The Euro-Japanese planetary mission BepiColombo took off from the European Spaceport in French Guiana at 3:45 am, summer time from Central Europe, on October 20, 2018 (at 19:45 local time), at Edge of an Ariane 5 launcher. "Not only is the mission to investigate the planet Mercury, but it will also bring new information about the solar system," says board member Walther Pelzer Director of the Space Administration of the German Aerospace Center (Deutsches Zentrum für Luft- und Raumfahrt); DLR). "Once again, in meeting this huge challenge, Japan is proving to be a reliable aerospace partner for Europe." The cosmic journey of the spacecraft through the internal solar system will last about seven years.

Two ships will study mercury together

BepiColombo is the most comprehensive European project to date for exploring a planet in the solar system. The mission consists of two orbiters that will circle Mercury – Mercury Global Mercury Orbit (DFO) and Mercury Magnetospheric Orbit (MMO). While DFO is designed to study the surface and composition of the planet, the MMO will analyze its magnetosphere. Other objectives of the mission include the study of the solar wind, the internal structure, and the global environment of Mercury, as well as its interaction with the Sun's closest environment. Scientists hope that this will also provide new information on the formation of the solar system.

During the trip, the two orbiters will travel aboard the Mercury Composite Spacecraft (MCS), which will supply them with energy and, thanks to a special shield – the MOS Sunshield and Interface Structure (MOSIF) – will protect them from variable extreme temperatures between 430 degrees Celsius on the day side and minus 180 degrees Celsius on the night side.

BepiColombo at the European Spaceport of Kourou (French Guiana). Credit: German Aerospace Center (DLR)
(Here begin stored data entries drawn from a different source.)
-- ==== Sys2Proof/Laws/Memory.lean ====
section
/-!
SUPPORT. The laws of memory: a read after a write, a write leaves every other byte alone, and every operation keeps the
canonical form. The read laws hold of any list of pairs, so statements need no premise about the form.
-/
namespace Sys2Proof.Laws
open Sys2Proof.Machine

/-! ### One byte -/

theorem cellGet_filter (d : Byte) (p : Nat → Bool) (m : List Host.Cell) (x : Nat) :
    cellGet d (m.filter fun c => p c.1) x = if p x then cellGet d m x else d := by
  induction m with
  | nil => simp [cellGet]
  | cons c m ih =>
    obtain ⟨k, v⟩ := c
    by_cases hk : p k = true
    · simp only [List.filter_cons, hk, if_true, cellGet]
      by_cases hx : x = k
      · subst hx; simp [hk]
      · simp [hx, ih]
    · simp only [List.filter_cons, hk, cellGet]
      by_cases hx : x = k
      · subst hx; simp [ih, hk]
      · simp [hx, ih]

theorem cellGet_put (d : Byte) (m : List Host.Cell) (a x : Nat) (b : Byte) :
    cellGet d (cellPut m a b) x = if x = a then b else cellGet d m x := by
  induction m with
  | nil => simp [cellPut, cellGet]
  | cons c m ih =>
    obtain ⟨k, v⟩ := c
    simp only [cellPut]
    split
    · rfl
    · split
      · subst k
        by_cases hx : x = a <;> simp [cellGet, hx]
      · simp only [cellGet, ih]
        by_cases hk : x = k
        · subst x; simp [Ne.symm ‹¬a = k›]
        · simp [hk]

/-- A read after a write gives the byte written; every other byte is as before. -/
@[simp] theorem cellGet_set (d : Byte) (m : List Host.Cell) (a x : Nat) (b : Byte) :
    cellGet d (cellSet d m a b) x = if x = a then b else cellGet d m x := by
  unfold cellSet
  split
  · subst b
    rw [cellGet_filter d (fun k => k != a) m x]
    by_cases hx : x = a <;> simp [hx]
  · exact cellGet_put d m a x b

/-! ### Ranges of bytes -/

theorem cellGet_write_out (d : Byte) (bs : List Byte) (m : List Host.Cell) (a x : Nat) (h : x < a ∨ a + bs.length ≤ x) :
    cellGet d (cellWrite d m a bs) x = cellGet d m x := by
  induction bs generalizing m a with
  | nil => rfl
  | cons b bs ih =>
    simp only [List.length_cons] at h
    rw [cellWrite, ih _ _ (by omega), cellGet_set, if_neg (by omega)]

theorem cellGet_write_in (d : Byte) (bs : List Byte) (m : List Host.Cell) (a i : Nat) (h : i < bs.length) :
    cellGet d (cellWrite d m a bs) (a + i) = bs[i] := by
  induction bs generalizing m a i with
  | nil => exact absurd h (Nat.not_lt_zero i)
  | cons b bs ih =>
    cases i with
    | zero => rw [cellWrite, Nat.add_zero, cellGet_write_out _ _ _ _ _ (by omega), cellGet_set]; simp
    | succ i =>
      have h' : i < bs.length := by simpa using h
      have := ih (cellSet d m a b) (a + 1) i h'
      rw [cellWrite, show a + (i + 1) = a + 1 + i by omega, this]; rfl

theorem cellGet_clear (d : Byte) (m : List Host.Cell) (a n x : Nat) :
    cellGet d (cellClear m a n) x = if a ≤ x ∧ x < a + n then d else cellGet d m x := by
  rw [cellClear, cellGet_filter d (fun k => !(decide (a ≤ k) && decide (k < a + n))) m x]
  by_cases h : a ≤ x ∧ x < a + n
  · simp [h]
  · rw [if_neg h, if_pos]; simp; omega

/-! ### The canonical form -/

theorem cellWf_of_lt {d : Byte} {lo : Nat} {m : List Host.Cell} (h : cellWf d (some lo) m = true) {hi : Nat} (hl : hi ≤ lo) :
    cellWf d (some hi) m = true := by
  cases m with
  | nil => rfl
  | cons c m =>
    obtain ⟨k, v⟩ := c
    simp only [cellWf, Bool.and_eq_true, decide_eq_true_eq] at h ⊢
    exact ⟨⟨by omega, h.1.2⟩, h.2⟩

theorem cellWf_filter (d : Byte) (p : Nat → Bool) (m : List Host.Cell) (lo : Option Nat) (h : cellWf d lo m = true) :
    cellWf d lo (m.filter fun c => p c.1) = true := by
  induction m generalizing lo with
  | nil => simpa using h
  | cons c m ih =>
    obtain ⟨k, v⟩ := c
    simp only [cellWf, Bool.and_eq_true] at h
    simp only [List.filter_cons]
    split
    · simp only [cellWf, Bool.and_eq_true]; exact ⟨h.1, ih _ h.2⟩
    · cases lo with
      | none =>
        have := ih _ h.2
        revert this
        cases m.filter (fun c => p c.1) with
        | nil => intro _; rfl
        | cons c' m' =>
          obtain ⟨k', v'⟩ := c'
          simp only [cellWf, Bool.and_eq_true]
          exact fun hh => ⟨⟨trivial, hh.1.2⟩, hh.2⟩
      | some l =>
        simp only [decide_eq_true_eq] at h
        exact cellWf_of_lt (ih _ h.2) (by omega)

theorem cellWf_put (d : Byte) (m : List Host.Cell) (a : Nat) (b : Byte) (hb : b ≠ d) (lo : Option Nat)
    (hlo : ∀ l, lo = some l → l < a) (h : cellWf d lo m = true) : cellWf d lo (cellPut m a b) = true := by
  induction m generalizing lo with
  | nil => cases lo <;> simp_all [cellPut, cellWf]
  | cons c m ih =>
    obtain ⟨k, v⟩ := c
    have h0 := h
    simp only [cellWf, Bool.and_eq_true] at h
    simp only [cellPut]
    split
    · have : cellWf d (some a) ((k, v) :: m) = true := by
        simp only [cellWf, Bool.and_eq_true, decide_eq_true_eq]; exact ⟨⟨by assumption, h.1.2⟩, h.2⟩
      cases lo <;> simp_all [cellWf]
    · split
      · subst a; cases lo <;> simp_all [cellWf]
      · have hk : cellWf d (some k) (cellPut m a b) = true := ih _ (by intro l hl; cases hl; omega) h.2
        simp only [cellWf, Bool.and_eq_true]; exact ⟨h.1, hk⟩

/-- A write keeps the canonical form. -/
theorem cellWf_set (d : Byte) (m : List Host.Cell) (a : Nat) (b : Byte) (h : cellWf d none m = true) :
    cellWf d none (cellSet d m a b) = true := by
  unfold cellSet
  split
  · exact cellWf_filter d (fun k => k != a) m none h
  · exact cellWf_put d m a b ‹_› none (by simp) h

theorem cellWf_write (d : Byte) (bs : List Byte) (m : List Host.Cell) (a : Nat) (h : cellWf d none m = true) :
    cellWf d none (cellWrite d m a bs) = true := by
  induction bs generalizing m a with
  | nil => exact h
  | cons b bs ih => exact ih _ _ (cellWf_set d m a b h)

theorem cellWf_clear (d : Byte) (m : List Host.Cell) (a n : Nat) (h : cellWf d none m = true) :
    cellWf d none (cellClear m a n) = true :=
  cellWf_filter d (fun k => !(decide (a ≤ k) && decide (k < a + n))) m none h

theorem memSetWord_wf (m : List Host.Cell) (a : Nat) (x : Word) (h : Memory.wf m = true) : Memory.wf (memSetWord m a x) = true :=
  cellWf_write 0 _ m a h

theorem memSetWords_wf (m : List Host.Cell) (a : Nat) (xs : List Word) (h : Memory.wf m = true) :
    Memory.wf (memSetWords m a xs) = true := by
  induction xs generalizing m a with
  | nil => exact h
  | cons x xs ih => exact ih _ _ (memSetWord_wf m a x h)

theorem wrWord_wf (s : State) (a : Nat) (x : Word) (h : Memory.wf s.mem = true) : Memory.wf (wrWord s a x).mem = true :=
  memSetWord_wf s.mem a x h

theorem wrWords_wf (s : State) (a : Nat) (xs : List Word) (h : Memory.wf s.mem = true) : Memory.wf (wrWords s a xs).mem = true := by
  induction xs generalizing s a with
  | nil => exact h
  | cons x xs ih => exact ih _ _ (wrWord_wf s a x h)

theorem reset_memory_wf : Memory.wf State.reset.mem = true := rfl

/-! ### Words -/

theorem leBytes_length (n v : Nat) : (leBytes n v).length = n := by
  induction n generalizing v with
  | zero => rfl
  | succ n ih => simp [leBytes, ih]

@[simp] theorem wordBytes_length (x : Word) : (wordBytes x).length = 4 := leBytes_length 4 x.toNat

theorem leNat_leBytes (n v : Nat) (h : v < 256 ^ n) : leNat (leBytes n v) = v := by
  induction n generalizing v with
  | zero => simp at h; simp [leBytes, leNat, h]
  | succ n ih =>
    have : v / 256 < 256 ^ n := by rw [Nat.div_lt_iff_lt_mul (by omega)]; rw [Nat.pow_succ] at h; omega
    simp only [leBytes, leNat, ih _ this, BitVec.toNat_ofNat]; omega

theorem memWord_setWord (m : List Host.Cell) (a : Nat) (x : Word) : memWord (memSetWord m a x) a = x := by
  have e : cellRead 0 (memSetWord m a x) a 4 = wordBytes x := by
    apply List.ext_getElem (by simp [cellRead, upto])
    intro i h1 h2
    have := cellGet_write_in 0 (wordBytes x) m a i (by simpa using h2)
    simpa [cellRead, upto, memSetWord] using this
  have hx : x.toNat < 256 ^ 4 := x.isLt
  have ht : (wordBytes x).take 4 = wordBytes x := List.take_of_length_le (by simp)
  rw [memWord, bytesWord, e, ht, wordBytes, leNat_leBytes 4 _ hx]
  exact BitVec.eq_of_toNat_eq (by simp)

theorem memWord_setWord_out (m : List Host.Cell) (a b : Nat) (x : Word) (h : b + 4 ≤ a ∨ a + 4 ≤ b) :
    memWord (memSetWord m a x) b = memWord m b := by
  have e : cellRead 0 (memSetWord m a x) b 4 = cellRead 0 m b 4 := by
    simp only [cellRead]
    apply List.map_congr_left
    intro i hi
    have : i < 4 := by simpa [upto] using hi
    exact cellGet_write_out 0 _ m a _ (by simp; omega)
  rw [memWord, memWord, e]

/-- The word at `a` after a write of a word: the word written; words that do not overlap it are as before. -/
theorem rdWord_wrWord (s : State) (a : Nat) (x : Word) : rdWord (wrWord s a x) a = x := memWord_setWord s.mem a x

theorem rdWord_wrWord_out (s : State) (a b : Nat) (x : Word) (h : b + 4 ≤ a ∨ a + 4 ≤ b) :
    rdWord (wrWord s a x) b = rdWord s b := memWord_setWord_out s.mem a b x h

end Sys2Proof.Laws
end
MERTIS and BELA – Using sensors in extreme conditions

Three of the 16 instruments aboard the satellite were developed mainly in Germany: BELA (BepiColombo laser altimeter), MPO-MAG (MPO magnetometer) and MERTIS (mercury radiometer and thermal infrared spectrometer). MERTIS is an infrared imaging spectrometer and radiometer equipped with two radiation sensors that will operate in the wavelength range of 7 to 40 micrometers. Once in orbit, MERTIS will study the surface and interior of Mercury aboard DFO. With a spatial resolution of 500 meters, it will identify the minerals forming rocks at the surface in the middle infrared.

Knowledge of the mineralogical composition allows scientists to make statements about the evolution of the planet. In addition, an integrated micro-radiometer will provide data on the surface temperature and thermal conductivity of mercury. Thanks to an innovative instrument concept, MERTIS is extremely compact and energy efficient. "The two MERTIS sensors are unique," says Jörn Helbert, head of DLR experiments, and adds: "The imaging channel uses an uncooled microbolometer – the first to be qualified for space in Europe – using a sensor measuring only three by one millimeter, made from a single piece of silicon and also serving as a slot for the spectrometer – these are just two of the many innovative technologies developed specifically for this experiment. The team is led by scientists from the University of Münster and the DLR Planetary Research Institute. The experiment is managed by the Institute of Optical Sensor Systems DLR, which designed and developed MERTIS. The operation is carried out under the direction of the DLR Institute of Planetary Research, while the scientific evaluation of the data is carried out with the University of Münster.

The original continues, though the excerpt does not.